Chinese New Year 2023FYIF

Happy Chinese New Year!!!

This Sunday, Jan. 22, 2023, marks the first day of the Chinese lunar calendar for this year—the Year of the Rabbit. In light of this significant holiday, I’d like to share some information about Chinese New Year: 

  • What: Like the western New Year, Chinese New Year is a celebration of new beginnings and sets the tone for the rest of the year. Having been celebrated for over 4,000 years, it is rife with festive traditions, foods, and customs to rival that of most other major holidays. It is a time for families to reunite and be merry! Having a large extended family, I remember going to gatherings on both sides of my family with upwards of 40-50 people. There was a lot of eating, drinking, catching up and teasing from aunts and uncles you haven’t seen since last year. 

  • When: Chinese New Year follows the lunar calendar which means it doesn’t follow the typical Gregorian calendar and celebrations begin seemingly at different times of the year. The holiday usually falls sometime in January or February. This year, the celebrations will start on Chinese New Year’s Eve on Jan. 21 and will technically go until Feb. 5—about 16 days! However, it is only observed for about seven days out of the year. It is a major deal and most countries that recognize it shut down school and other services. For an Asian American, like me, we mostly celebrated one or two days on the closest weekend to the New Year due to the limitations of school and work. 

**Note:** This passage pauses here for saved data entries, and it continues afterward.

/-! ### Reset -/

/-- 70_reset_and_hazards.md rule R230: while `rst` = 1 no micro-operation runs, no pin is sampled and
every register, output pin and item of bookkeeping has its reset value, whatever came before. That CL
and TGT take the straps CL_SENTINEL and TGT_SENTINEL also when those are not 0xFFFF is the model's
reading (log 4), and that the samples to come and the driver stay is its choice (log 15). -/
def Obligations.ResetOverridesEverything : Prop :=
  ∀ s : State, rstLevel s = true →
    step s = .next {
      cfg := s.cfg, cl := s.cfg.clSentinel, ph := false, zh := 0x00, cnt := 0x0000,
      tgt := s.cfg.tgtSentinel, fired := false, zdone := false, caldone := false, sl := 0x0000,
      bh := 0x00, press := false, ls := false, le := 0x00, bon := 0x00, boff := 0x00,
      mode := .rampUp, level := 0x00000000, mtimer := 0x00000000, upc := 0, triacN := true,
      led := false, trace := [], sc := 0, refusalMark := none, rstIn := s.rstIn.tail,
      zcIn := s.zcIn, btnIn := s.btnIn, hostIn := s.hostIn, zcTaken := s.zcTaken,
      btnTaken := s.btnTaken, hostTaken := s.hostTaken, driver := s.driver }

/-- 70_reset_and_hazards.md rule R234: the first three micro-operations after reset in FULL, on straps
in range with COMP_PHASE = 1: the level is STEP_UP, no compensating delay is recorded, and the loop
starts with ZH = 0x00 waiting for 0xFF. -/
def Obligations.FirstPassFromReset : Prop :=
  ∀ c : Config, configInRange c = true → c.schedule = .full → c.compPhase = true →
    ∃ t, runSteps 3 (State.resetWith c) = .next t ∧ t.upc = 3 ∧ t.level = c.stepUp ∧
      t.sl = scaledLevel c.stepUp ∧ t.tgt = curve c (scaledLevel c.stepUp) c.clSentinel ∧
      t.trace = [] ∧ t.cnt = 0 ∧ t.zh = 0x00 ∧ expPattern t.ph = 0xFF

/-- 10_state.md rules R34, R35, R41; 41_cycle.md rule R135: reset meets the invariant. -/
def Obligations.ResetMeetsInvariant : Prop := ∀ c : Config, (State.resetWith c).Inv

/-! ### What every step keeps -/

/-- 10_state.md rules R34, R35, R41; 30_encoding.md rule R87; 41_cycle.md rules R128, R135: every step
keeps the invariant, from every state that meets it: the gate inactive, LEVEL ≤ LEVEL_MAX, MODE
defined, uPC in the schedule, and the zero-cross history as the schedule's step requires. -/
def Obligations.EveryStepKeepsInvariant : Prop :=
  ∀ s t : State, s.Inv → step s = .next t → t.Inv

/-- 10_state.md rule R38: no step writes a strap. -/
def Obligations.StepKeepsStraps : Prop :=
  ∀ s t : State, step s = .next t → t.cfg = s.cfg

/-- 10_state.md section 2, the register table's W column, with rules R21, R64, R65: what each register
is written by, for every micro-operation; everything else is unchanged. uPC is the
micro-sequencer's, the straps, `rst`, the refusal mark and the driver are written by none. -/
def Obligations.OnlyListedWriters : Prop :=
  ∀ (i : Instr) (s t : State), exec i s = .next t →
    (i ≠ .cycEnd → t.cl = s.cl ∧ t.ph = s.ph ∧ t.caldone = s.caldone ∧ t.sc = s.sc) ∧
    (i ≠ .cycIter → t.zh = s.zh ∧ t.zcIn = s.zcIn ∧ t.zcTaken = s.zcTaken ∧ t.triacN = s.triacN) ∧
    (i ≠ .cycBegin → i ≠ .cycIter → t.cnt = s.cnt ∧ t.fired = s.fired ∧ t.zdone = s.zdone) ∧
    (i ≠ .curve → t.tgt = s.tgt) ∧
    (i ≠ .seqStep → i ≠ .hostLoad → t.sl = s.sl ∧ t.bon = s.bon ∧ t.boff = s.boff) ∧
    (i ≠ .hostLoad → t.hostIn = s.hostIn ∧ t.hostTaken = s.hostTaken) ∧
    (i ≠ .btnPoll → t.bh = s.bh ∧ t.press = s.press ∧ t.btnIn = s.btnIn ∧ t.btnTaken = s.btnTaken) ∧
    (i ≠ .blink → t.ls = s.ls ∧ t.le = s.le ∧ t.led = s.led) ∧
    (i ≠ .seqNext → t.mode = s.mode) ∧
    (i ≠ .seqStep → t.level = s.level) ∧
    (i ≠ .seqStep → i ≠ .seqNext → t.mtimer = s.mtimer) ∧
    (i ≠ .cycBegin → i ≠ .cycIter → i ≠ .cycEnd → i ≠ .blink → t.trace = s.trace) ∧
    t.upc = s.upc ∧ t.cfg = s.cfg ∧ t.rstIn = s.rstIn ∧ t.refusalMark = s.refusalMark ∧
    t.driver = s.driver

/-- 10_state.md rule R42; 20_memory.md rule R69: outside reset a step only appends to the output trace. -/
def Obligations.TraceOnlyGrows : Prop :=
  ∀ s t : State, rstLevel s = false → step s = .next t → ∃ es, t.trace = s.trace ++ es

/-- 43_blink.md rule R163: LS, LE and the LED influence nothing but themselves and the Led events. Two
states that differ only there step to states that differ only there, or stop for the same reason. -/
def Obligations.BlinkerInfluencesNothing : Prop :=
  let blind (s : State) : State :=
    { s with ls := false, le := 0, led := false,
             trace := s.trace.filter (fun e => e != .led true && e != .led false) }
  ∀ s u : State, blind s = blind u →
    (∀ t, step s = .next t → ∃ v, step u = .next v ∧ blind v = blind t) ∧
    (∀ r, step s = .refused r → step u = .refused r)

/-! ### The mapper -/

/-- 40_mapper.md rules R102, R103: CURVE runs steps 1 to 5 and the level-0 override, and writes TGT and
nothing else; the rule's example. -/
def Obligations.CurveEffect : Prop :=
  (∀ s : State,
    let t1 := mulhi16 s.sl s.sl
    let t2 := mulhi16 t1 t1
    let t3 := (t2 >>> 1) + (s.sl >>> 1)
    let t5 := mulhi16 (s.cl - s.cfg.margin) (0xFFFF - t3)
    exec .curve s = .next { s with tgt := if s.sl = 0 then s.cfg.tgtSentinel else t5 }) ∧
  curve Config.tc 0x8000 0x05DC = 0x03CE ∧ decodeWord 0x10 = .ok .curve

/-- 40_mapper.md rule R101 (a), (b): mulhi16 is never above the true high half and never more than 1
below it, for every pair of operands. -/
def Obligations.MultiplierWithinOne : Prop :=
  ∀ a b : Word16, (mulhi16 a b).toNat ≤ trueMulhi a b ∧ trueMulhi a b ≤ (mulhi16 a b).toNat + 1

/-- 40_mapper.md rule R100, with R101 (d), (e): the multiplier's exact steps: from 0, for each of the bits
a[0] to a[14] a conditional addition of b >> 1 and then a shift, and for a[15] an addition without a
shift. The accumulator never carries out, and the number of additions is popcount(a), whatever b is. -/
def Obligations.MultiplierCarryAndCost : Prop :=
  ∀ a b : Word16,
    (∃ r : Nat → Word16, r 0 = 0 ∧
      (∀ k < 15, r (k + 1) = (if a.getLsbD k then r k + (b >>> 1) else r k) >>> 1) ∧
      mulhi16 a b = (if a.getLsbD 15 then r 15 + (b >>> 1) else r 15) ∧
      (∀ k ≤ 15, (r k).toNat ≤ 0x7FFF)) ∧
    (mulhi16 a b).toNat ≤ 0xFFFE ∧
    mulAdds a b = popcount a

/-- 40_mapper.md rules R105, R106: for every level but 0 the target lies in [0, max(a, 1) − 1] with
a = (CL − MARGIN) mod 2^16, so it is never 0xFFFF; at level 1 it is a − 1 or a − 2 (0 for a ≤ 1). -/
def Obligations.TargetRange : Prop :=
  ∀ (c : Config) (l cl : Word16), l ≠ 0 →
    (curve c l cl).toNat ≤ max (cl - c.margin).toNat 1 - 1 ∧ curve c l cl ≠ 0xFFFF ∧
    (2 ≤ (cl - c.margin).toNat →
      (curve c 1 cl).toNat = (cl - c.margin).toNat - 1 ∨ (curve c 1 cl).toNat = (cl - c.margin).toNat - 2) ∧
    ((cl - c.margin).toNat ≤ 1 → curve c 1 cl = 0)

/-- 40_mapper.md rule R106: for a fixed CL a brighter level gives a smaller or equal target, for every
CL and MARGIN, with TGT_SENTINEL = 0xFFFF. -/
def Obligations.BrighterFiresEarlier : Prop :=
  ∀ (c : Config) (l l' cl : Word16), c.tgtSentinel = 0xFFFF → l ≤ l' → curve c l' cl ≤ curve c l cl

/-! ### The timing loop -/

/-- 41_cycle.md rule R123: CYC.BEGIN clears CNT, FIRED and ZDONE, records CompDelay exactly on the
compensated phase, and changes nothing else. -/
def Obligations.CycBeginEffect : Prop :=
  decodeWord 0x20 = .ok .cycBegin ∧ ∀ s : State, exec .cycBegin s = .next
    { s with
      cnt := 0, fired := false, zdone := false
      trace := if s.ph = s.cfg.compPhase then s.trace ++ [.compDelay s.sc] else s.trace }

/-- 41_cycle.md rules R124, R125: CYC.ITER's fire check, sample, count and exit test, in that order, on
every state; the gate is left inactive after a pulse; nothing else changes. -/
def Obligations.CycIterEffect : Prop :=
  decodeWord 0x30 = .ok .cycIter ∧ ∀ s : State,
    let fires : Prop := s.fired = false ∧ s.cnt = s.tgt ∧ s.tgt ≠ s.cfg.tgtSentinel
    let zh : Byte := (s.zh <<< 1) ||| (if pinLevel .zcIn s then 1 else 0)
    exec .cycIter s = .next
      { s with
        trace := if fires then s.trace ++ [.fire s.sc s.cnt, .pulseEnd] else s.trace
        triacN := if fires then true else s.triacN
        fired := if fires then true else s.fired
        cnt := (if fires then s.cnt + s.cfg.fireComp else s.cnt) + 1
        zh := zh
        zdone := if zh = (if s.ph then 0x00 else 0xFF) then true else s.zdone
        zcIn := s.zcIn.tail
        zcTaken := s.zcTaken + 1 }

/-- 41_cycle.md rules R130, R132: CYC.END's tracking by one toward CNT or its one snap, PH inverted,
Tick(sc), sc counted; nothing else changes. -/
def Obligations.CycEndEffect : Prop :=
  decodeWord 0x40 = .ok .cycEnd ∧ ∀ s : State,
    let n : Word16 := if s.cnt < s.cl then s.cl - 1 else if s.cl < s.cnt then s.cl + 1 else s.cl
    let snap : Prop := s.caldone = false ∧ n < s.cl ∧ n = s.cfg.clSentinel - s.cfg.calibTicks
    exec .cycEnd s = .next
      { s with
        cl := if snap then s.cnt else n
        caldone := if snap then true else s.caldone
        ph := !s.ph
        trace := s.trace ++ [.tick s.sc]
        sc := s.sc + 1 }

/-- 41_cycle.md rules R126, R127, R134: with TGT = T not the sentinel, k iterations after CYC.BEGIN
record exactly one pulse, at count T, if T < k, and none otherwise; CNT is then k, plus FIRE_COMP if
the pulse came, modulo 2^16. For every k, so across every wrap of CNT. -/
def Obligations.FiresOnceAtTarget : Prop :=
  ∀ (s : State) (k : Nat), s.tgt ≠ s.cfg.tgtSentinel →
    ∃ b t, exec .cycBegin s = .next b ∧
      runInstrs (.cycBegin :: List.replicate k .cycIter) s = .next t ∧
      t.fired = decide (s.tgt.toNat < k) ∧
      t.trace = b.trace ++ (if s.tgt.toNat < k then [.fire s.sc s.tgt, .pulseEnd] else []) ∧
      t.cnt = BitVec.ofNat 16 k + (if s.tgt.toNat < k then s.cfg.fireComp else 0)

/-- 41_cycle.md rule R126; 40_mapper.md rule R104; the property that level 0 never fires "regardless of
CycleLength": SL = 0, then CURVE, CYC.BEGIN and any number of iterations, gives no pulse. -/
def Obligations.LevelZeroNeverFires : Prop :=
  ∀ (s : State) (k : Nat), s.sl = 0 →
    ∃ t, runInstrs ([.curve, .cycBegin] ++ List.replicate k .cycIter) s = .next t ∧
      fireCount t.trace = fireCount s.trace ∧ t.fired = false ∧ t.triacN = s.triacN ∧
      t.cnt = BitVec.ofNat 16 k

/-- 41_cycle.md rule R128; 60_exceptions.md rule R207 (EA1): if the eight samples from the k-th to come
are all EXP(PH)[0], the loop is left within k + 8 steps, with ZH = EXP(PH), in the same semicycle. -/
def Obligations.LoopEndsUnderEA1 : Prop :=
  ∀ (s : State) (k : Nat), s.Running → s.upc = 3 → s.zdone = false → exitSuppliedAt s k →
    ∃ n t, 1 ≤ n ∧ n ≤ k + 8 ∧ runSteps n s = .next t ∧ t.upc = 4 ∧ t.zdone = true ∧
      t.zh = expPattern s.ph ∧ t.ph = s.ph ∧ t.sc = s.sc

/-- 41_cycle.md rule R129 (a): from a loop start, where ZH is the last semicycle's pattern, if the loop
is left in the n-th iteration then that is the 8th or a later one, and its sample and the seven before
it were all EXP(PH)[0]. -/
def Obligations.LoopLeftAfterEightSamples : Prop :=
  ∀ (s t : State) (n : Nat), s.Running → s.upc = 3 → s.zdone = false → s.zh = expPattern (!s.ph) →
    (∀ m < n, ∃ u, runSteps m s = .next u ∧ u.upc = 3) → runSteps n s = .next t → t.upc = 4 →
    8 ≤ n ∧ exitSuppliedAt s (n - 8)

/-- 60_exceptions.md rule R205: for every n, if `zc_in` does not supply the eight samples within n
iterations, then after n steps the block is still in the loop at step 3: CNT went up n times and
wrapped, at most one pulse was issued, and no CYC.END, BLINK, BTN.POLL or SEQ.NEXT ran. So without a
zero-cross the loop never ends. -/
def Obligations.MissingZeroCrossHangs : Prop :=
  ∀ (s : State) (n : Nat), s.Running → s.upc = 3 → s.zdone = false → s.zh = expPattern (!s.ph) →
    (∀ k, k + 8 ≤ n → ¬ exitSuppliedAt s k) →
    ∃ t, runSteps n s = .next t ∧ t.upc = 3 ∧ t.zdone = false ∧
      fireCount t.trace ≤ fireCount s.trace + 1 ∧
      t.cnt = s.cnt + BitVec.ofNat 16 n + (if t.fired = s.fired then 0 else s.cfg.fireComp) ∧
      t.sc = s.sc ∧ t.cl = s.cl ∧ t.ph = s.ph ∧ t.ls = s.ls ∧ t.le = s.le ∧ t.led = s.led ∧
      t.bh = s.bh ∧ t.mode = s.mode ∧ (s.triacN = true → t.triacN = true)

/-! ### CycleLength -/

/-- 10_state.md rules R22, R29; 41_cycle.md rule R133 (a): CL moves by at most 1 in any micro-operation,
except in the one that sets CALDONE, which is a CYC.END and sets CL to CNT; CALDONE is never cleared. -/
def Obligations.LengthMovesByOne : Prop :=
  ∀ (i : Instr) (s t : State), exec i s = .next t →
    (s.caldone = true → t.caldone = true) ∧
    (t.caldone = s.caldone → t.cl.toNat ≤ s.cl.toNat + 1 ∧ s.cl.toNat ≤ t.cl.toNat + 1) ∧
    (t.caldone ≠ s.caldone → i = .cycEnd ∧ t.cl = s.cnt)

/-- 41_cycle.md rule R133 (b): once calibrated, under a constant count N, CL moves by 1 toward N in each
semicycle, reaches N after |CL − N| semicycles and stays there. -/
def Obligations.LengthConverges : Prop :=
  ∀ (s : State) (n : Word16) (k : Nat), s.caldone = true →
    ∃ t, runEnds (List.replicate k n) s = .next t ∧ t.caldone = true ∧
      t.cl.toNat =
        if s.cl ≤ n then min (s.cl.toNat + k) n.toNat else max (s.cl.toNat - k) n.toNat

/-- 41_cycle.md rule R133 (c): once calibrated, with CL inside a range that every count lies in, CL stays
inside it, whatever the counts and however many. -/
def Obligations.LengthStaysAmongCounts : Prop :=
  ∀ (s : State) (lo hi : Word16) (counts : List Word16), s.caldone = true → lo ≤ s.cl → s.cl ≤ hi →
    (∀ c ∈ counts, lo ≤ c ∧ c ≤ hi) →
    ∃ t, runEnds counts s = .next t ∧ t.caldone = true ∧ lo ≤ t.cl ∧ t.cl ≤ hi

  • Who: This momentous holiday is celebrated worldwide by several different Asian communities. Though named “Chinese” New Year, the holiday is also celebrated by other Asian countries—Taiwan, Vietnam, Thailand, Singapore, Cambodia, Malaysia, Indonesia and more! Historically, China has had tremendous influence in these southeast Asian countries and this holiday has remained an important part of the year for them. So, although, your friend may not be Chinese they may still recognize this holiday and practice the same traditions. I am Vietnamese and my family celebrates this holiday every year.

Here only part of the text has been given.